Executive director Shamsher Virk continues to be 'incredibly impressed' by artists in a boom-and-bust creative city.

After having been named ArtSpan’s new executive director in March, helming the non-profit’s 51st SF Open Studios (September 19-October 19) now falls under Shamsher Virk’s purview. Accordingly, he is doing what everyone else does at the recurring event: listen, look, linger, and learn.

That approach is key to preparing for the one-month happening launched in 1975 by a group of Bay Area artists, who initially opened their workspaces for one weekend. The first SF Open Studios involved roughly 67 artists, and now in 2025, has grown to include more than 600.

SF Open Studios artist Barbara Sizelove. Photo by Lydia Daniller

In 1991, those creatives formed ArtSpan to provide structure and steward the complex, artist-led operation. In addition to its original lodestar, the organization now oversees year-round programs, networking opportunities, and artist grants and awards. During this year’s SF Open Studios, the goal is for legendary visionaries, mid-career artists, and new voices on the scene to introduce fresh ideas via the work on display.
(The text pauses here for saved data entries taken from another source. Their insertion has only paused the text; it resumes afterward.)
/-- Settles O42: outside an entry nothing happens; inside, the table is as written whatever the calls answer (`storedByte_written`), and
the tape says how the calls end. -/
theorem tableWriteStoresAndCalls : Obligations.TableWriteStoresAndCalls := by
  intro s m off d ho hm hcap
  obtain ⟨c, hc⟩ := Option.ne_none_iff_exists'.mp hcap
  refine ⟨fun hout => exec_tblWr_of_none ho hc hm (addressedEntry_of_not_inside hout), fun hin => ?_⟩
  obtain ⟨old, ha⟩ := addressedEntry_of_inside hin
  obtain ⟨t, log', hexec, hown, -⟩ := exec_tblWr_next ho hc hm off d
  have hcalls := exec_tblWr_of_some ho hc hm ha
  obtain rfl := Host.Outcome.next.inj (hexec.symm.trans hcalls)
  refine ⟨_, m.written off d, patchEntry old (tableIntra off) d, hexec, finishCalls_frame _ _ _ _ _ _,
    functionsAreIndependent _ s _ hexec, by rw [hown]; rfl, by rw [hown]; rfl, Msx.written_enabled, Msx.written_masked,
    Msx.written_length, storedByte_written ha, (addressedEntry_some (addressedEntry_written ha)).2,
    fun rest htape => ?_, fun k call x rest hk htape => ?_⟩
  · rw [finishCalls_of_tape_ok htape, ownFn_mapPut]
    exact ⟨rfl, rfl, rfl⟩
  · rw [finishCalls_of_tape_err hk htape, ownFn_mapPut]
    exact ⟨rfl, rfl, rfl⟩

/-- Settles O43: the read finds the bytes of the write in the table (`tableBytes_written`), whatever its calls answered. -/
theorem tableWriteThenReadRoundTrips : Obligations.TableWriteThenReadRoundTrips := by
  intro s m len off d ho hm hcap hlen hin
  obtain ⟨c, hc⟩ := Option.ne_none_iff_exists'.mp hcap
  obtain ⟨t, log', hexec, hown, -⟩ := exec_tblWr_next ho hc hm off d
  have hcur := exec_cur hexec
  have hread := exec_tblRd (s := t) (c := c) (m := m.written off d) (by rw [hcur, ho]) (by rw [hown]; exact hc) (by rw [hown]; rfl)
    len off
  rw [← hlen, tableBytes_written hin, State.reply, hcur] at hread
  exact ⟨t, hexec, hread⟩

/-! ## A write beside a transition -/

/-- A transaction takes no back-end out of step. -/
theorem viewsOk_of_exec {i : Instr} {s t : State} (h : exec i s = .next t) (hs : viewsOk s) : viewsOk t := by
  intro f
  rcases exec_fnRec h f with hsame | ⟨-, hfr⟩
  · rw [hsame]
    exact hs f
  · exact hfr.keeps_backendTracks (hs f)

/-- The masks of a back-end in step follow from the table and the flags (R219). -/
theorem backendTracks_mask {fr : FnRec} (h : backendTracks fr) {m : Msx} (hm : fr.msx = some m) (hen : m.enabled = true) {i : Nat}
    (hi : i < m.tbl.length) (hvalid : (beView i fr.log).valid = true) :
    (beView i fr.log).mask = some (maskBit m.tbl[i] || m.masked) := by
  obtain ⟨-, hmask, -⟩ := h m hm hen i _ (List.getElem?_eq_getElem hi) hvalid
  exact hmask

/-- `fr'` is what transactions that succeeded made of `fr`: its MSX is `m`, and the view is defined wherever it was. -/
def succeededWith (fr fr' : FnRec) (m : Msx) : Prop :=
  fr'.msx = some m ∧ ∀ i, (beView i fr.log).valid = true → (beView i fr'.log).valid = true

section
variable {s t : State} {iss : Issue} {f : FnHandle} {m : Msx} (hf : iss.operands.fn = f) (hm : (s.fnRec f).msx = some m)
  (hdone : t.replies = s.replies ++ [⟨iss.agent, .done⟩])
include hf hm hdone

theorem succeededWith_tblWr {off : Off} {d : List Byte} (h : exec (.tblWr off d) { s with cur := iss } = .next t) :
    succeededWith (s.fnRec f) (t.fnRec f) (m.written off d) := by
  subst hf
  obtain ⟨ho, hfunction⟩ := serialized_next h
  obtain ⟨c, -, hc, -, -⟩ := withFunction_next hfunction
  obtain ⟨t', log', hexec, hown, hcalls⟩ := exec_tblWr_next ho hc hm off d
  obtain rfl := Host.Outcome.next.inj (hexec.symm.trans h)
  obtain ⟨calls, hlog⟩ := hcalls hdone
  rw [ownFn, exec_cur h] at hown
  rw [hown, hlog]
  exact ⟨rfl, fun i hvalid => beView_append_allOk_valid hvalid calls⟩

theorem succeededWith_msxSetctl {reg : U16} (h : exec (.msxSetctl reg) { s with cur := iss } = .next t) :
    succeededWith (s.fnRec f) (t.fnRec f) (m.switched reg) := by
  subst hf
  rw [exec_msxSetctl_done (s := { s with cur := iss }) hm h hdone]
  exact ⟨rfl, fun i hvalid => beView_append_allOk_valid hvalid _⟩

end

/-- Settles O60: both orders end in the table as written under the flags as switched (`Msx.written_switched`), and a back-end in step
has its masks from these (`backendTracks_mask`). -/
theorem maskChangesCommute : Obligations.MaskChangesCommute := by
  intro s t u t' u' g h f off d reg m hg hh hm hviews hvalid hwr hwrDone hctl hctlDone hctl' hctlDone' hwr' hwrDone'
  obtain ⟨hmt, hvalidt⟩ := succeededWith_tblWr hg hm hwrDone hwr
  obtain ⟨hmu, hvalidu⟩ := succeededWith_msxSetctl hh hmt hctlDone hctl
  obtain ⟨hmt', hvalidt'⟩ := succeededWith_msxSetctl hh hm hctlDone' hctl'
  obtain ⟨hmu', hvalidu'⟩ := succeededWith_tblWr hg hmt' hwrDone' hwr'
  rw [Msx.written_switched] at hmu'
  have hviewst : viewsOk t := viewsOk_of_exec hwr hviews
  have hviewsu : viewsOk u := viewsOk_of_exec hctl hviewst
  have hviewst' : viewsOk t' := viewsOk_of_exec hctl' hviews
  have hviewsu' : viewsOk u' := viewsOk_of_exec hwr' hviewst'
  refine ⟨hmu.trans hmu'.symm, fun hreg i hi => ?_⟩
  have hen : ((m.written off d).switched reg).enabled = true := (newEnabled_eq_enableBit reg).trans hreg
  have hi : i < ((m.written off d).switched reg).tbl.length := Msx.written_length.symm ▸ hi
  rw [backendTracks_mask (hviewsu f) hmu hen hi (hvalidu i (hvalidt i (hvalid i))),
    backendTracks_mask (hviewsu' f) hmu' hen hi (hvalidu' i (hvalidt' i (hvalid i)))]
Each weekend highlights different regions in the city, inviting visitors to explore areas they might previously have overlooked.

With studio doors flung open and artists available for everything from one-on-one conversations to more formal presentations, SF Open Studios is mostly free, but also has ticketed events. ArtLaunch on September 19 presents Nihar Bhatt, Jason Polastri, experimental dance music, and more. October 8’s Art Tasting showcases the AMPLIFY Jurors’ Choice Awards. Artists will host special weekends and an SF Open Studios exhibition will also take place at SOMArts Cultural Center throughout the one-month period.
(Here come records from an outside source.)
-- ==== Sys2Proof/Machine/Holdings.lean ====
section
/-! DEFINITION. Freeing tokens, the early close of the audit window, and what a lapse and a detachment free (R73, R113,
R139, R108, R111). -/

namespace Sys2Proof.Machine.State

/-! ## Tokens -/

/-- The tokens HELD by a port (R66). -/
def heldMask (s : State) (p : Port) : Word := maskOf fun t => s.token t == .held p

/-- The tokens AUDIT by a port (R66). -/
def auditMask (s : State) (p : Port) : Word := maskOf fun t => s.token t == .audit p

/-- The tokens that are FREE (R66). -/
def freeMask (s : State) : Word := maskOf fun t => s.token t == .free

/-- The tokens AUDIT by any port. -/
def allAuditMask (s : State) : Word :=
  maskOf fun t => match s.token t with | .audit _ => true | _ => false

/-- One watching port is told of the freed tokens it watched, and those watches are used up (R73). -/
def tellWatcher (freed : Word) (s : State) (p : Port) : State :=
  if s.watch p &&& freed = 0 then s
  else (s.post p (.tokenFree (s.watch p &&& freed))).setWatch p (s.watch p &&& ~~~freed)

/-- Free the tokens of a mask as one freeing (R73). -/
def freeTokens (s : State) (mask : Word) : State :=
  (List.finRange 4).foldl (tellWatcher mask) (s.setTokens mask .free)

/-! ## Audit holdings -/

/-- Whether a port holds an AUDIT grant. -/
def hasAuditGrant (s : State) (p : Port) : Bool :=
  s.liveGrants.any fun g => g.port == p && g.state == .audit

/-- Whether a port holds an AUDIT grant or token. -/
def holdsAudit (s : State) (p : Port) : Bool := s.hasAuditGrant p || s.auditMask p != 0

/-- Whether any AUDIT grant or token exists (R137). -/
def anyAudit (s : State) : Bool := (List.finRange 4).any s.holdsAudit

/-- The number of a port's AUDIT grants (R104). -/
def auditGrantCount (s : State) (p : Port) : Nat :=
  (s.liveGrants.filter fun g => g.port == p && g.state == .audit).length

/-- A RECOVERING port that holds no AUDIT holding becomes DETACHED; its lease period stays 0 (R113). -/
def detachIfBare (s : State) (p : Port) : State :=
  if (s.session p).state = .recovering ∧ s.holdsAudit p = false then
    s.setSession p { s.session p with state := .detached }
  else s

/-- R113 for every port. -/
def detachBare (s : State) : State := (List.finRange 4).foldl detachIfBare s

/-- The window closes early when no AUDIT holding is left (R139). -/
def closeIfDone (s : State) : State :=
  if s.window.isOpen && !s.anyAudit then { s with window := .closed } else s

/-! ## Lapse and detachment -/

/-- Steps 1 to 4 of R108: the watch set, the wait records, the grants and the tokens of a port are freed. -/
def releaseHoldings (s : State) (p : Port) : State :=
  let t := s.setWatch p 0
  let t := (t.recordsOf p).foldl removeRecord t
  let t := t.freeGrants (t.grantsOf p)
  t.freeTokens (t.heldMask p ||| t.auditMask p)

/-- The families step 7 of R108 covers, as the port's holdings stand before they are freed: those of its records and of
its grants and, when it has a grant, every marked one. -/
def familiesOfHoldings (s : State) (p : Port) : List PoolNo :=
  s.familiesOfRecords (s.recordsOf p) ++ s.familiesOfGrants (s.grantsOf p) ++
    if (s.grantsOf p).isEmpty then [] else s.markedFamilies

/-- A lapse of a port (R108). -/
def lapseSession (s : State) (p : Port) (cause : LapseCause) : State :=
  let t := s.releaseHoldings p
  let t := t.setSession p { t.session p with state := .lapsed, lapseCause := some cause }
  let t := t.modPort p fun c => { c with lease := none }
  let t := (t.post p (.lapsed cause)).closeIfDone
  t.servicePass (s.familiesOfHoldings p)

/-- A detachment of a port (R111). -/
def detachSession (s : State) (p : Port) : State :=
  let t := s.releaseHoldings p
  let t := t.setSession p Session.initial
  let t := (t.modPort p fun c => { c with lease := none, notices := [], missed := false }).closeIfDone
  t.servicePass (s.familiesOfHoldings p)

end Sys2Proof.Machine.State
end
Given the prompt “art is a messy business” in an interview with 48hills, Virk says, “The first place my brain goes upon hearing the phrase is that thinking of studios as ‘messy places’ is a positive. Messy is experimentation, failure, painting outside the lines, taking risk that will land you somewhere novel. It also produces a refined vision and and an impact that is distinct and emerges from the mess.”
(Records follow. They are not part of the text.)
-- ==== Sys2Proof/Machine/Flags.lean ====
section
/-! DEFINITION. The flags byte, ATTN, the codes of status, kind and cause bytes, and the reply layouts (R118, R121, R164,
R165, R173, R174). -/

namespace Sys2Proof.Machine

/-! ## Codes -/

/-- The status codes (R173). -/
def Status.code : Status → Byte
  | .ok => 0x00
  | .queued => 0x01
  | .partly => 0x02
  | .frameError => 0x10
  | .unknown => 0x11
  | .notReady => 0x12
  | .pending => 0x13
  | .noReply => 0x14
  | .notAttached => 0x20
  | .lapsed => 0x21
  | .noRight => 0x22
  | .noProfile => 0x23
  | .locked => 0x24
  | .commissioning => 0x25
  | .badPool => 0x30
  | .badValue => 0x31
  | .badHandle => 0x32
  | .badTicket => 0x33
  | .badToken => 0x34
  | .noRoom => 0x40
  | .overQuota => 0x41
  | .tableFull => 0x42
  | .queueFull => 0x43
  | .conflict => 0x44
  | .inAudit => 0x45
  | .notAudit => 0x46
  | .noSlot => 0x50
  | .stagingInvalid => 0x51
  | .sealFailed => 0x52

/-- The session state in bits 1:0 of the flags byte (R165). -/
def SessionState.code : SessionState → Nat
  | .detached => 0
  | .attached => 1
  | .lapsed => 2
  | .recovering => 3

def StartKind.code : StartKind → Byte
  | .cold => 0x00
  | .warm => 0x01
  | .warmLost => 0x02

def GrantState.code : GrantState → Byte
  | .active => 0x01
  | .audit => 0x02

def Policy.code : Policy → Byte
  | .ordered => 0x00
  | .fit => 0x01

def DerateState.code : DerateState → Byte
  | .normal => 0x00
  | .derated => 0x01

def SlotState.code : SlotState → Byte
  | .blank => 0x00
  | .sealed => 0x01
  | .damaged => 0x02

/-- A pool's sag group as QPL gives it (R174). -/
def groupCode : Option SagGroup → Byte
  | none => 0x00
  | some .a => 0x01
  | some .b => 0x02

/-- A pool's parent as QPL gives it (R174). -/
def parentCode : Option PoolNo → Byte
  | none => 0xFF
  | some n => BitVec.ofNat 8 n

def WaitEnd.code : WaitEnd → Byte
  | .expired => 0x01
  | .quota => 0x02

def RevokeCause.code : RevokeCause → Byte
  | .shed => 0x01
  | .supervisor => 0x02
  | .auditEnd => 0x03

def LapseCause.code : LapseCause → Byte
  | .lease => 0x01
  | .evicted => 0x02

/-! ## Payloads -/

/-- A one-byte field. -/
def byteField (n : Nat) : List Byte := [BitVec.ofNat 8 n]

/-- A two-byte field, high byte first (R163). -/
def wordField (n : Nat) : List Byte := [BitVec.ofNat 8 (n / 256), BitVec.ofNat 8 n]

/-- A mask field, high byte first. -/
def maskField (m : Word) : List Byte := wordField m.toNat

/-- The fields of an NTF reply: kind, cause, frame tag, ticket, handle, units, mask (R173). -/
def ntfFields (kind cause tag : Byte) (ticket handle units mask : Nat) : List Byte :=
  [kind, cause, tag] ++ wordField ticket ++ wordField handle ++ wordField units ++ wordField mask

/-- The NTF payload of a notice, or of kind NONE; a field the kind does not carry is 0 (R118, R169). -/
def ntfPayload : Option Notice → List Byte
  | none => ntfFields 0x00 0 0 0 0 0 0
  | some (.granted ticket handle units tag) => ntfFields 0x01 0 tag ticket handle units 0
  | some (.waitEnded ticket cause tag) => ntfFields 0x02 cause.code tag ticket 0 0 0
  | some (.trimmed handle units) => ntfFields 0x03 0 0 0 handle units 0
  | some (.revoked handle cause) => ntfFields 0x04 cause.code 0 0 handle 0 0
  | some (.tokenFree mask) => ntfFields 0x05 0 0 0 0 0 mask.toNat
  | some (.lapsed cause) => ntfFields 0x06 cause.code 0 0 0 0 0

/-- The length of a command's reply payload (R173). -/
def payloadLength : Command → Nat
  | .att _ => 7
  | .det => 0
  | .rsv _ _ _ _ => 6
  | .adj _ _ => 4
  | .rel _ => 0
  | .can _ => 0
  | .cnf _ => 4
  | .qgr _ => 7
  | .qpl _ => 19
  | .qpt => 13
  | .qdv => 26
  | .clm _ _ _ => 4
  | .drp _ => 2
  | .cnt _ => 2
  | .uwt _ => 2
  | .scp _ _ _ => 0
  | .rvk _ => 0
  | .evc _ => 0
  | .rsr => 0
  | .srd _ _ => 17
  | .stg _ _ => 0
  | .chk => 2
  | .sel => 3

/-- A command's reply payload with every field 0, as a status that reports no field carries it (R164). -/
def zeroPayload (c : Command) : List Byte := List.replicate (payloadLength c) 0

/-- RSV: handle, units, ticket (R173). -/
def rsvPayload (handle units ticket : Nat) : List Byte := wordField handle ++ wordField units ++ wordField ticket

/-- ADJ and CNF: units, floor (R173). -/
def grantPayload (g : Grant) : List Byte := wordField g.units ++ wordField g.floor

namespace State

/-! ## Flags and ATTN -/

/-- The flags byte of a reply placed now on a port: session state, notice count, MISSED, audit window (R165). -/
def flags (s : State) (p : Port) : Byte :=
  BitVec.ofNat 8 ((s.session p).state.code + 4 * (s.port p).notices.length +
    (if (s.port p).missed then 64 else 0) + (if s.window.isOpen then 128 else 0))

/-- Whether the core is at work: the part runs, or a reset asked for waits for the item the core is on (R129). -/
def coreActive (s : State) : Bool := s.phase == .running || s.phase == .resetTaking

/-- ATTN is high while the port's notice queue holds a notice; it is low from the moment the core takes a warm reset, while
the part is in reset and starting (R121), and without power (log entry 17). -/
def attn (s : State) (p : Port) : Level :=
  if s.coreActive ∧ (s.port p).notices ≠ [] then .high else .low

/-- Whether no image is loaded because a load is to come or going on (R150, R152): from the moment power is applied to
the end of the cold start, and in a warm start whose signature is bad. Without power nothing is loaded either. -/
def loading (s : State) : Bool :=
  match s.phase with
  | .off => true
  | .coldWaiting => true
  | .coldStarting => true
  | .warmStarting => s.signature == .differing
  | .resetTaking => false
  | .inReset => false
  | .running => false

/-- The kHz by which CLKIN is divided into ticks: that of the loaded copy, which is 16000 while the part is UNCONFIGURED
or in commissioning state, and 16000 while no image is loaded (R151, R152, R153; log entry 16). -/
def tickDivider (s : State) : Nat := if s.loading then Config.unloadedClock else s.profile.clock

/-! ## Placing replies -/

/-- Place a reply in a port's slot; its flags byte is read now (R125, R165). -/
def placeReply (s : State) (p : Port) (status : Status) (tag : Byte) (payload : List Byte) : State :=
  s.modPort p fun c =>
    { c with reply := some { status := status, tag := tag, flags := s.flags p, payload := payload } }

/-- Place the core's answer, if it has made one: the processing ends (R167). -/
def placeAnswer (s : State) : State :=
  match s.answering with
  | none => s
  | some a =>
    let tag := match (s.port a.port).processing with | some r => r.tag | none => 0
    (({ s with answering := none } : State).modPort a.port fun c => { c with processing := none }).placeReply
      a.port a.status tag a.payload

end State

namespace Reply

/-- The bytes of a reply: status, tag echo, flags, payload and the CRC-8 over them (R164). -/
def bytes (r : Reply) : List Byte :=
  let body := [r.status.code, r.tag, r.flags] ++ r.payload
  body ++ [crc8 body]

/-- The first `n` bytes a transaction shifts on MISO: the reply's, then 0xFF (R161). -/
def shifted (r : Reply) (n : Nat) : List Byte :=
  (List.range n).map fun i => r.bytes.getD i Config.fill

end Reply

end Sys2Proof.Machine
end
SF Open Studios artist Chad Abbley. Photo by Lydia Daniller

Virk’s thoughts also circle around the word “business.” He acknowledges that art isn’t always supported with resources sufficient for livelihoods. “Inside our Western capitalistic world and this city, that shows up as artists’ inability to afford space, to earn not a traditional salary, but enough money to survive, thrive, feel safe and secure. There is [in the art world] a coldhearted business model that tends to elevate superstar artists, and success for the very few who attain notoriety. There’s vast obscurity not reflective of talent or ability for the rest.”

ArtSpan’s role, he says is to address how commercialization skews access to making, viewing, and owning original art. By filling the gap, Virk believes SF Open Studios re-establishes the relationships between creative citizens and communities at the grassroots level.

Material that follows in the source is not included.